Self-talk, as used by our clients, is the act of taking charge of one’s thoughts. Rather than allowing automatic thoughts to run through their mind unchecked and unchallenged, they “self-talk” to think sensibly and rationally about the situation they are in, and to thoughtfully consider the best way to react. It is a type of analytic thinking. Self-talk is a skill, like riding a bicycle or hitting a curve ball, which takes time and practice to develop. It is an essential skill for abusive clients. The more effective clients become at self-talk, the more control they report over their behavior and emotional life.
Of course, some clients argue that they cannot help the way they feel or the way they think. This most often occurs early in the counseling process. They point to the selfish, unfair, or provoking behavior of their partners and say they cannot help being angry and aggressive. They believe that their anger and abuse is beyond their control. “If you believe that,” I often say, “you’re fooling yourself. While it is true that many things influence your feelings, they are never totally beyond your control. As long as you have the power to choose one thought over another thought, you have tremendous control over feelings like anger. In fact, your greatest freedom, a freedom that no one can ever take away from you, is the freedom to choose your thoughts, and hence your attitude, in any situation.”
As clients become skillful at self-talk, they develop greater direction over their anger and behavior. Maintaining a cognitive-behavioral approach, I encourage clients to self-talk when tension starts to rise. “Let me remind you,” I tell them, “that anger (or other feelings such as jealousy, frustration, and resentment) is caused by what goes on between your ears, not what goes on around you. Stop trying to control what is going on around you, and start controlling what is going on in your own head! When automatic thoughts start to invoke anger, use self-talk to regain your composure, reduce anger to manageable levels, and stay in The Box.”
Before going any further, let me clear up some common misconceptions that newer clients have about anger and self-talk. First, it is not the goal of counseling to teach clients how to avoid the feeling of anger. Anger is not a “bad” thing – it is just a feeling. Even unpleasant feelings like sadness and anger add color and richness to our existence, and they are often an important source of information about our relationships. “You will always experience anger,” I remind clients, “and that’s OK. When you have been unfairly treated, when your partner takes advantage or disrespects you, when people deliberately try to hurt you and the people you love – when these things happen you are going to get angry. There are times when you SHOULD get angry. The goal is not to stuff or avoid anger, but to handle it appropriately - to handle your anger in a way that makes the situation better rather than worse.” Self-talk is not a magic incantation that will shield them from anger, but it will help them manage your anger appropriately, and express it non-abusively.

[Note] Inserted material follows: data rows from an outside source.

-- ==== Sys2Proof/Tests/Slice0.lean ====
section
/-! SUPPORT. Small checks, each on one word or one step, with the expected results of 95_test_vectors.md
(V, E, T and X are its row names), and for every statement with hypotheses a witness that they can be met
together. -/

namespace Sys2Proof.Tests

open Sys2Proof Sys2Proof.Machine

/-- `EX` of 95_test_vectors.md, the source's own example (S6, V1). -/
def EX : Frame := #v[0x02, 0x20, 0x0C, 0x36, 0x36, 0x36, 0x37, 0x34, 0x28, 0x35, 0x06, 0x01, 0x9C, 0x03]

/-- `EX` with one checksum bit inverted (V9). -/
def badEX : Frame := #v[0x02, 0x20, 0x0C, 0x36, 0x36, 0x36, 0x37, 0x34, 0x28, 0x35, 0x06, 0x01, 0x9D, 0x03]

/-- V6a: byte 2 decodes to 0x41. -/
def V6a : Frame := #v[0x02, 0x20, 0x47, 0x36, 0x36, 0x36, 0x37, 0x34, 0x28, 0x35, 0x06, 0x01, 0xD7, 0x03]

/-- The payload of `EX`. -/
def payEX : Payload := #v[0x30, 0x30, 0x30, 0x31, 0x32, 0x2E, 0x33, 0x00]

/-- A state of the framer with nothing else in it. -/
def framer (st : St) (buf source : List Byte) (events : List Event) : State :=
  { State.reset with st := st, buf := buf, source := source, events := events }

/-- The next state, where there is one. -/
def after (o : Outcome) : Option State :=
  match o with
  | .next t => some t
  | _ => none

/-- The framer's half of the next state. -/
def sf (o : Outcome) : Option (St × List Byte × List Byte × Option Payload) :=
  (after o).map fun t => (t.st, t.buf, t.source, t.delivery)

/-- The decoder's half of the next state. -/
def pd (o : Outcome) : Option (Option Result × Bool × BitVec 64) :=
  (after o).map fun t => (t.result, t.pdValid, t.pdPayload)

/-- What is computed from nothing but operands. -/
def computed (i : Instr) : Option (Option Result) := (after (exec i State.reset)).map (·.result)

/-! ### WellFormed refuses an ill-formed operation for each of its checks -/

theorem test_valid_row_needs_a_valid_frame : ¬ WellFormed (.valid badEX) := by decide

theorem test_invalid_row_needs_an_invalid_frame : ¬ WellFormed (.invalid EX) := by decide

theorem test_ccmp_needs_a_sum_of_ten_bytes : ¬ WellFormed (.ccmp 2551 EX) := by decide

theorem test_parse_needs_fourteen_bytes : ¬ WellFormed (.parse (EX.toList.take 13)) := by decide

theorem test_fill_answers_at_most_fourteen : ¬ WellFormed (.fill 15) := by decide

theorem test_wellFormed_accepts : WellFormed (.valid EX) ∧ WellFormed (.invalid badEX) ∧ WellFormed (.ccmp 2550 EX) ∧
    WellFormed (.parse EX.toList) ∧ WellFormed (.fill 14) := by decide

/-! ### Decoding of words written out from the spec (R18, R90, R107) -/

/-- V1: `0x02` `20` `0C` `36 36 36 37 34 28 35 06` `01 9C` `03`. -/
theorem test_decode_valid_word : decodeTableWord 112 0x02200C3636363734283506019C03 = some (.valid EX) := by decide

/-- V9. -/
theorem test_decode_invalid_word : decodeTableWord 112 0x02200C3636363734283506019D03 = some (.invalid badEX) := by decide

/-- V6g. -/
theorem test_decode_bytes_leaves_the_rest : decode (EX.toList ++ [0xAA, 0xBB]) = .ok (.valid EX, [0xAA, 0xBB]) := by
  unfold EX
  rfl

theorem test_decode_refuses_thirteen_bytes : decode (EX.toList.take 13) = .error .shortFrame := by
  rfl

/-- V19. -/
theorem test_decode_all_zero : decodeTableWord 112 0 = some (.invalid #v[0, 0, 0, 0, 0, 0, 0, 0, 0, 0, 0, 0, 0, 0]) := by decide

theorem test_operation_rows_have_no_word : decodeTableWord 0 0 = none := by decide

theorem test_encode_valid : encode (.valid EX) = some [0x02, 0x20, 0x0C, 0x36, 0x36, 0x36, 0x37, 0x34, 0x28, 0x35, 0x06, 0x01, 0x9C, 0x03] := by decide

/-! ### The Packet Decoder's operations -/

/-- 95 section 2.4. -/
theorem test_chks : computed (.chks EX) = some (some (.condition true)) ∧
    computed (.chks (EX.set 0 0x82)) = some (some (.condition false)) := by decide

/-- 95 section 2.4. -/
theorem test_chke : computed (.chke EX) = some (some (.condition true)) ∧
    computed (.chke (EX.set 13 0x13)) = some (some (.condition false)) := by decide

/-- V1 and V5. -/
theorem test_csum : computed (.csum EX) = some (some (.sum 412)) ∧
    computed (.csum #v[0x02, 0xFF, 0xFF, 0xFF, 0xFF, 0xFF, 0xFF, 0xFF, 0xFF, 0xFF, 0xFF, 0x09, 0xF6, 0x03]) = some (some (.sum 2550)) := by decide

/-- V1 and V14 (bytes exchanged). -/
theorem test_ccmp : computed (.ccmp 412 EX) = some (some (.condition true)) ∧
    computed (.ccmp 412 #v[0x02, 0x20, 0x0C, 0x36, 0x36, 0x36, 0x37, 0x34, 0x28, 0x35, 0x06, 0x9C, 0x01, 0x03]) = some (some (.condition false)) := by decide

/-- 95 section 2.4. -/
theorem test_keyd : computed (.keyd EX) = some (some (.key 0x06)) ∧ computed (.keyd (EX.set 1 0xFF)) = some (some (.key 0xD9)) := by decide

/-- 95 section 2.4, the bytes of V6. -/
theorem test_xdec : computed (.xdec 0xFF #v[0x02, 0xD9, 0xF5, 0xFF, 0xFE, 0xFD, 0x80, 0x7F, 0x01, 0x00, 0xF5, 0x06, 0xBD, 0x03]) =
    some (some (.lanes #v[0x00, 0x01, 0x02, 0x7F, 0x80, 0xFE, 0xFF, 0x0A])) := by decide

/-- V6a (X10) and 95 section 2.6. -/
theorem test_parse_ignores_byte_two : pd (exec (.parse V6a.toList) State.reset) =
    some (some (.verdict (.valid payEX)), true, 0x30303031322E3300) := by decide

/-- V17 (X1). -/
theorem test_parse_compares_sixteen_bits : computed (.parse [0x02, 0xFF, 0x01, 0x00, 0x00, 0x00, 0x00, 0x00, 0x00, 0x00, 0x00, 0x00, 0x00, 0x03]) = some (some (.verdict .invalid)) := by decide

/-- 95 section 2.6, first row. -/
theorem test_valid_on_the_port : pd (exec (.valid EX) State.reset) = some (some (.verdict (.valid payEX)), true, 0x30303031322E3300) := by decide

/-- 95 section 2.6, third row. -/
theorem test_invalid_on_the_port : pd (exec (.invalid badEX) State.reset) = some (some (.verdict .invalid), false, 0) := by decide

/-- E4. -/
theorem test_encode : computed (.encode 0xFF 0x0A #v[0x00, 0x01, 0x02, 0x7F, 0x80, 0xFE, 0xFF, 0x0A]) =
    some (some (.frame #v[0x02, 0xD9, 0xF5, 0xFF, 0xFE, 0xFD, 0x80, 0x7F, 0x01, 0x00, 0xF5, 0x06, 0xBD, 0x03])) := by decide

/-- E1, with the default of R103. -/
theorem test_encode_two_arguments : computed (.encodeNewline 0x06 payEX) = some (some (.frame EX)) := by decide
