/-- A DLP frame that has passed its checks: FSEQ, CRET and CCRET of its header (Table LNK-4), and its payload words. -/
structure Frame where
  seq   : Nat
  cret  : Nat
  ccret : Nat
  ws    : List Word
  deriving DecidableEq, Repr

Clients also confuse self-talk with happy thoughts (Gee, isn’t it a pretty day?), self-affirmations (every day in every way, I’m better and better), and positive thinking (Gosh it hurts being shot, but at least the bullet missed my other vital organs!), or some other nonsense. Personally, I have nothing against this stuff, but it is not self-talk as applied by our clients. Self-talk is rational, logical, and most of all, honest. Self-talk is only effective if clients BELIEVE the things they say to themselves. In other words, self-talk will not help clients who tell themselves that they are not mad, jealous, or frustrated when they really are. If it’s not honest you won’t believe it, and if you don’t believe it, it won’t help. When clients self-talk, they think things like the following:
“I’m angry, but I don’t want to make things worse. Yelling and shouting will definitely make things worse. Watch for my warning signs. I’ll call a time-out if I see them. Stay in the box and try to solve the problem. I love my partner; keep that in mind. Don’t ‘awfulize’ it (blow an ordinary problem out of proportion and make it more horrible, terrible, and awful than it really is). Just focus on the problem and use the skills I have learned. Remember to stop and think before I react. I am not trying to win a fight, and my partner is not my adversary. I want to solve this problem and get back to the OK zone of The Box. Keep my hands in my pockets and my voice down. Stay calm!”
That is how self-talk works. It will not make the tension disappear, but it will help keep clients you in The Box. “Self-talk,” I advise clients, “is your line of defense against verbal or physical abuse. It keeps your anger in check. Although there is nothing inherently wrong with anger, anger should never run the show. Anger, unrestrained by self-talk, can grow into blind rage. At that point, reason stops and anger takes over, and anger only cares about immediate gratification. Anger does not care about consequences or who gets hurt. That is why you should never stop reasoning with yourself (using self-talk) when you are angry. Self-talk keeps anger at manageable levels.” The story below is an example of what can happen when reason stops and rage takes over.
An elderly man entered our counseling group after spending several years in state prison. As a condition of his parole, he was required to participate in domestic violence counseling. In his first counseling session, the group asked him to tell his story, as is the custom in our program. The man began the story by describing a verbal argument he had with his son, who was about 25-years-old at the time. As the argument grew louder, the son became more and more disrespectful to the father. In turn, the father’s words to his son became more cutting.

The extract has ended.